A l’inverse, les technobéats sont autant dangereux. Il ne suffit pas d’aligner des 0 et des 1 pour que ce soit génial. Les fans de cryptomonnaies n’arrivent pas à comprendre ce qu’est une monnaie, ce qu’elle implique, ce qui la sous-tend. Le bitcoin est une pyramide de Ponzi spéculative qui, un jour ou l’autre, s’écroulera, comme toutes les pyramides de Ponzi. Aucun argument rationnel ne peut dessiller leurs yeux. Il y a des 0 et des 1, c’est forcément magique, génial, le monde de demain et ceux qui disent l’inverse sont juste des has been du passé révolu. On a les mêmes attitudes technobéates avec le cloud computing : ni la souveraineté nationale ni les préoccupations de préservation de la vie privée ou des informations sensibles des entreprises ne sont opposables car le cloud est l’avenir. En biologie, les technobéats peuvent créer de véritables catastrophes avec des OGM non-maîtrisés. De la même façon, le nucléaire est forcément une énergie propre car les centrales n’émettent pas de CO². Qu’il s’agisse d’extraire de l’uranium dans des pays instables politiquement, de construire des engins susceptibles de rayer de la carte une région ou un pays au moindre dysfonctionnement ou de produire des déchets pour des centaines de millions d’années, c’est ça ou retourner à l’âge de pierre.

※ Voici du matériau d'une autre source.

-- ==== Sys2Proof/Safety.lean ====
section
/-! DEFINITION. What claims about runs are stated in: the form of a state's tables, a run of several steps, and a run that neither faults nor is refused. -/

namespace Sys2Proof.Machine

/-- Device memory in its one form: listed addresses rise strictly, and so do the sectors whose check fails. -/
def State.memForm (s : State) : Bool := Mem.wf s.hbm.mem && Tab.wf s.hbm.bad

/-- `n` steps, if each answers a next state. -/
def run : Nat → State → Option State
  | 0, s => some s
  | n + 1, s =>
    match step s with
    | .next t => run n t
    | _ => none

/-- The block takes the commands that wait without a fault or a refusal. -/
def Safe (s : State) : Prop := ∀ n, (run n s).isSome = true

/-- The parts of a state, one for each field of `State`. -/
inductive Comp where
  | fuse | flash | top | rstc | brup | pwr | gov | clk | fret | ids | sec | bist | heal
  | healx | rel | relx | chest | tel | mch | pcie | mgt | spn | sess | hbm | tap | fabs | parts
  | cluss | tiles | ctxs | tasks | scheds | held | latches | out | ticks | free | pending
deriving DecidableEq, Repr

/-- Two states agree in one part. -/
def State.same (s t : State) : Comp → Prop
  | .fuse => t.fuse = s.fuse
  | .flash => t.flash = s.flash
  | .top => t.top = s.top
  | .rstc => t.rstc = s.rstc
  | .brup => t.brup = s.brup
  | .pwr => t.pwr = s.pwr
  | .gov => t.gov = s.gov
  | .clk => t.clk = s.clk
  | .fret => t.fret = s.fret
  | .ids => t.ids = s.ids
  | .sec => t.sec = s.sec
  | .bist => t.bist = s.bist
  | .heal => t.heal = s.heal
  | .healx => t.healx = s.healx
  | .rel => t.rel = s.rel
  | .relx => t.relx = s.relx
  | .chest => t.chest = s.chest
  | .tel => t.tel = s.tel
  | .mch => t.mch = s.mch
  | .pcie => t.pcie = s.pcie
  | .mgt => t.mgt = s.mgt
  | .spn => t.spn = s.spn
  | .sess => t.sess = s.sess
  | .hbm => t.hbm = s.hbm
  | .tap => t.tap = s.tap
  | .fabs => t.fabs = s.fabs
  | .parts => t.parts = s.parts
  | .cluss => t.cluss = s.cluss
  | .tiles => t.tiles = s.tiles
  | .ctxs => t.ctxs = s.ctxs
  | .tasks => t.tasks = s.tasks
  | .scheds => t.scheds = s.scheds
  | .held => t.held = s.held
  | .latches => t.latches = s.latches
  | .out => t.out = s.out
  | .ticks => t.ticks = s.ticks
  | .free => t.free = s.free
  | .pending => t.pending = s.pending

/-- The frame of a command: every part of the state but those listed is as before, and device memory keeps its form. -/
def State.Only (s t : State) (cs : List Comp) : Prop :=
  (∀ c, c ∉ cs → s.same t c) ∧ (s.memForm = true → t.memForm = true)

/-- A command answers a next state, and that state has the frame. -/
def State.NextOnly (s : State) (o : Host.Outcome State Fault Refusal) (cs : List Comp) : Prop := ∃ t, o = .next t ∧ s.Only t cs

/-- The frame of a command that touches much: these parts of the state are as before, and device memory keeps its form. -/
def State.Keeps (s t : State) (cs : List Comp) : Prop :=
  (∀ c ∈ cs, s.same t c) ∧ (s.memForm = true → t.memForm = true)

/-- Every task that ran in the first state has an abort set in the second. -/
def State.AllAborted (s t : State) : Prop :=
  ∀ n, ((s.task n).phase = .running ∨ (s.task n).phase = .ended) → (t.task n).abort.isSome = true

/-- The accessor may write protected registers: the MC, or the port that holds the owner token (09 R503). -/
def State.mayWrite (s : State) : Accessor → Bool
  | .mc => true
  | .portA => s.holdsToken .a
  | .portB => s.holdsToken .b

/-- A management command is executed: its port is up, the chip is not in FINAL, its checks pass, the signature queue has room,
its sequence number is new, and the flash takes it (09 R510, R511; 14 R663, R672, R680). -/
def State.takesCommand (s : State) (d : Datagram) (slots : Nat) : Bool :=
  (s.mgmtPort d.port).up && decide (s.sec.lc ≠ .final) && !s.rejects d && !(s.mayReply && decide (16 < s.ids.queue.length + slots))
    && !s.isRepeat d && s.flash.seqOk

end Sys2Proof.Machine
end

On voit bien là les limites et les dangers des deux attitudes.
Il faut être capable de comprendre que la technologie peut apporter de véritables progrès mais refuser les œillères. Or la saturation de l’espace public par les hurlements des deux camps empêche des débats sereins et surtout une régulation appropriée. Si l’on veut réguler les OGM pour éviter que n’importe quoi soit fait, on se retrouve renvoyé parmi les technophobes et ainsi décrédibilisé. Les seuls vrais arguments anti-OGM sont en fait contre de mauvaises pratiques qu’il faut interdire, le reste étant un gloubi-boulga d’idioties. Si l’on veut défendre l’évolution des protocoles de transmission, pour être plus efficace à moindre coût énergétique, on est accusé d’être des empoisonneurs destructeurs. Non, la 5G, ce n’est pas regarder du porno dans l’ascenseur, c’est bénéficier de réseaux plus fiables, plus aptes à tous les usages sur un seul réseau pour un moindre coût énergétique. Si des promoteurs de technologies de transmission propriétaires sont anti-5G, il y a peut-être de bonnes raisons économiques derrière cela : leur business est foutu, voilà tout. Quant aux ondes… Ah si seulement les anti-ondes cessaient de produire des ondes sonores (et donc se taisaient)… Leur discours néglige (par bêtise, incompétence, ignorance, mauvaise foi ou tout ça à la fois) que l’univers est composé d’ondes.